Saturday, April 28, 2018

All the Beautiful Lies by Peter Swanson

Days before his college graduation, Harry receives a call from his step-mother that his father has died. The fall from a cliff is first ruled suicide. But then Harry sees a strange young woman at his father's funeral. And that proves to be the beginning of dangerous relationships and a number of deaths.

There are aspects of this novel I really liked and aspects I hated. I liked the character deception. People are not who they appear. Swanson does a good job of revealing the past in coordination with current events in “then” and “now” chapters. The back flash technique of revealing history necessary to the plot is tricky. Swanson did a pretty good job of it. If I knew when I started the novel what I know now, I would have kept a list of characters and their relationships. I did get a little confused on occasion as to who was who and was doing what to whom.

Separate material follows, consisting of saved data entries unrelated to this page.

/-- The check of Inject Root Key (Table 16.6): bytes 0 to 3 of AES-256 under the key of a zero block, as the payload holds them. -/
def keyCheck (key : BitVec 256) : Nat :=
  ((Crypto.aesBlock (Crypto.keySchedule (Crypto.keyBytes key)) (List.replicate 16 0)).take 4).foldr (fun b a => b + 256 * a) 0

/-- INJECT_ROOT_KEY (R189, Tables 6.8 and 16.6): in a session that the LD may be reached by, for an LD whose window is open, unless the module is Retired; the window closes on it. A refusal counts. -/
def execInjectRootKey (via : CmdPath) (ld : BitVec 8) (rsvd : BitVec 24) (key : BitVec 256) (check : BitVec 32) (s : State) : Res :=
  let k := ld.toNat
  done (vendorCmd (spdmPath via && (decide (16 ≤ k) || s.injectPath k via)) via (fun t =>
    if 16 ≤ k ∨ rsvd ≠ 0 then answer via rcInvalidInput [] t
    else if !t.windowOpen k ∨ t.lifeCycle = 3 ∨ keyCheck key ≠ check.toNat then answer via rcInvalidInput [] (t.count Reg.CRY_INJ_REFUSED)
    else
      let t1 := freshItem (.root k) (setKeySrc k 2 (t.onVault fun v => { v with roots := SMap.put none v.roots k (some key) }))
      answer via rcSuccess [] (enableKeyed (t1.setBitOf Reg.CRY_INJ_WIN_OPEN k false))) s)

/-- Whether a change of life-cycle state is in progress (R217). -/
def State.lcChanging (s : State) : Bool := match s.flash.job with
  | some (.lifeCycle _) => true
  | _ => false

/-- The changes that Table 6.8 allows. -/
def lcAllowed (src dst : Nat) : Bool := [(0, 1), (0, 2), (1, 2), (1, 3), (2, 3)].contains (src, dst)

/-- SET_LIFE_CYCLE_STATE (R213): the fuses are programmed, then Level 5 and the overwrite follow. -/
def execSetLifeCycleState (via : CmdPath) (target : LifeCycle) (auth : Bool) (s : State) : Res :=
  done (vendorCmd (spdmPath via) via (fun t =>
    if !auth || !lcAllowed t.lifeCycle (lcCode target) then answer via rcInvalidInput [] t
    else if !t.flashFree then refuse via rcBusy t
    else nvWrite 1 (.lifeCycle target) (answer via rcSuccess [] t)) s)

/-- The paths of Secure Erase and Sanitize (R217): the FM API, or an LD's mailbox while the module presents one LD. -/
def State.erasePath (s : State) : CmdPath → Bool
  | .fmApi => true
  | .mailbox _ => s.allLds.length == 1
  | _ => false

/-- Secure Erase, or Sanitize with its overwrite (R216, R217). -/
def eraseModule (overwrite : Bool) (via : CmdPath) (s : State) : State :=
  cxlCmd false (s.erasePath via) via (fun t =>
    if t.lcChanging then answer via rcBusy [] t
    else
      let t1 := answer via rcSuccess [] t
      moduleSource 0x0E 0 (if overwrite then (t1.onRst fun r => { r with overwrite := true }).setFld Reg.CRY_STS_WIPING 1 else t1)) s

/-- SECURE_ERASE (R217). -/
def execSecureErase (via : CmdPath) (s : State) : Res := done (eraseModule false via s)

/-- SANITIZE (R217). -/
def execSanitize (via : CmdPath) (s : State) : Res := done (eraseModule true via s)

/-! ### Firmware (R471 to R474) -/

/-- GET_FW_INFO (R471): two slots, the running and the staged one, and their versions. -/
def execGetFwInfo (via : CmdPath) (s : State) : Res :=
  done (cxlCmd true (cxlPath via) via (fun t =>
    let ver := fun (n : Nat) => leBytes 16 ((t.fwImage n).map FwImage.version |>.getD 0)
    answer via rcSuccess ([2, t.flash.runSlot + 8 * t.flash.staged, 1] ++ List.replicate 13 0 ++ ver 1 ++ ver 2 ++ List.replicate 32 0) t) s)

What I did not like about the novel was the prominence of sexual predators. Granted, these were older people, both men and women, partnering with consenting teens or or someone decades younger. Nonetheless, it was rather kinky and pretty weird. While these relationships were a necessary aspect of the plot, I just did not like it at all. There were no graphic descriptions but just the idea of the relationships was repulsive.

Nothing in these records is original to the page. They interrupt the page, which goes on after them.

-- ==== Sys2Proof/Certificates/Slice0/Obligations.lean ====
section
/-! DEFINITION. The statements for the provers. Each says what one or several commands do: that the command completes, what it leaves in the state it
answers, and what it leaves alone. `settle` is the fault collector's judgement of the reports that a command made; it changes nothing where none waits. -/

open Sys2Proof Sys2Proof.Machine

/-- The machine's step: with command c at the front of the queue, a step is exec of c on the state with the queue's rest. -/
def Obligations.StepRunsFront : Prop :=
  ∀ (c : Instr) (q : List Instr) (s : State), s.pending = c :: q → step s = exec c { s with pending := q }

/-- The model's choice (log entry 1): on an empty queue a step is one nanosecond, in which module time counts up (where neither an external source
  nor a slew corrects it) and no memory changes. -/
def Obligations.IdleStepCountsTime : Prop :=
  ∀ s : State, s.pending = [] → s.fld Reg.TIME_STATUS_SOURCE ≠ 1 → s.clocks.slewRem = 0 →
    ∃ t, step s = .next t ∧ t.clk = s.clk + 1 ∧ t.time = (s.time + 1) % 2 ^ 64 ∧ t.pending = [] ∧ onlyRegs [Reg.TIME_NS_LO, Reg.TIME_NS_HI] s t

/-- No command faults or is refused in any state, and its effect is on everything but the queue. -/
def Obligations.CommandsComplete : Prop :=
  ∀ (c : Instr) (s : State), ∃ t, exec c s = .next t ∧ sameQueue s t

/-- The invariant of EveryStepKeepsCanonical holds at reset: the stores of registers, stack lines and DIMM stitches list rising addresses and nothing
  that an unlisted address reads as (log entry 6). -/
def Obligations.ResetHoldsCanonical : Prop :=
  Canonical State.reset

/-- From every state whose stores of registers, stack lines and DIMM stitches are in canonical form, whatever commands wait, a step gives such a
  state: states that store the same contents are equal data. -/
def Obligations.EveryStepKeepsCanonical : Prop :=
  ∀ s t : State, Canonical s → step s = .next t → Canonical t

/-- R494: IDG_SCRATCH and IDG_STICKY take every write, from every path, and the other IDG registers none. -/
def Obligations.ScratchTakesEveryPath : Prop :=
  (∀ (p : Path) (v : BitVec 64) (a : Nat) (s : State), calm s = true → a = Reg.IDG_SCRATCH ∨ a = Reg.IDG_STICKY → ∃ t, exec (.registerWrite p a .w32
    v) s = .next t ∧ t.reg a = v.setWidth 32 ∧ t.out = .regDone p a :: s.out ∧ onlyRegs [a] s t) ∧
  (∀ (p : Path) (v : BitVec 64) (a : Nat) (s : State), calm s = true → a ∈ [Reg.IDG_ID, Reg.IDG_PART, Reg.IDG_SERIAL_LO, Reg.IDG_SERIAL_HI,
    Reg.IDG_MAP, Reg.IDG_PATH] → ∃ t, exec (.registerWrite p a .w32 v) s = .next t ∧ t.out = .regDone p a :: s.out ∧ onlyRegs [] s t) ∧
  ∀ (p : Path) (v : BitVec 64) (s : State), calm s = true → ∃ t, exec (.registerWrite p Reg.IDG_SCRATCH .w64 v) s = .next t ∧ t.reg Reg.IDG_SCRATCH =
    v.setWidth 32 ∧ t.reg Reg.IDG_STICKY = v.extractLsb' 32 32 ∧ onlyRegs [Reg.IDG_SCRATCH, Reg.IDG_STICKY] s t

And the ending was just a little too neat. It did bring responsibility full circle to a fitting result but just did not seem very realistic or possible at all.

This is the first novel I have read by Swanson. I would certainly read another by him if I knew it did not center around strange sexual relationships. He can create a complicated and suspenseful plot with important facts being slowly revealed. This novel held my interest to the end, even when I didn't like parts of it.

My rating: 4/5 stars.

Peter Swanson is the author of several previous novels, a Los Angeles Times Book Prize finalist, a winner of the New England Society Book Award, and a finalist for the CWA Ian Fleming Steel Dagger. His books have been translated into thirty languages. He is a graduate of Trinity College, the University of Massachusetts at Amherst, and Emerson College. He and his wife live in Massachusetts.                                                 Photo by Jim Ferguson


William Morrow, 304 pages.

I received a complimentary copy of this book through Bookperk. My comments are an independent and honest review.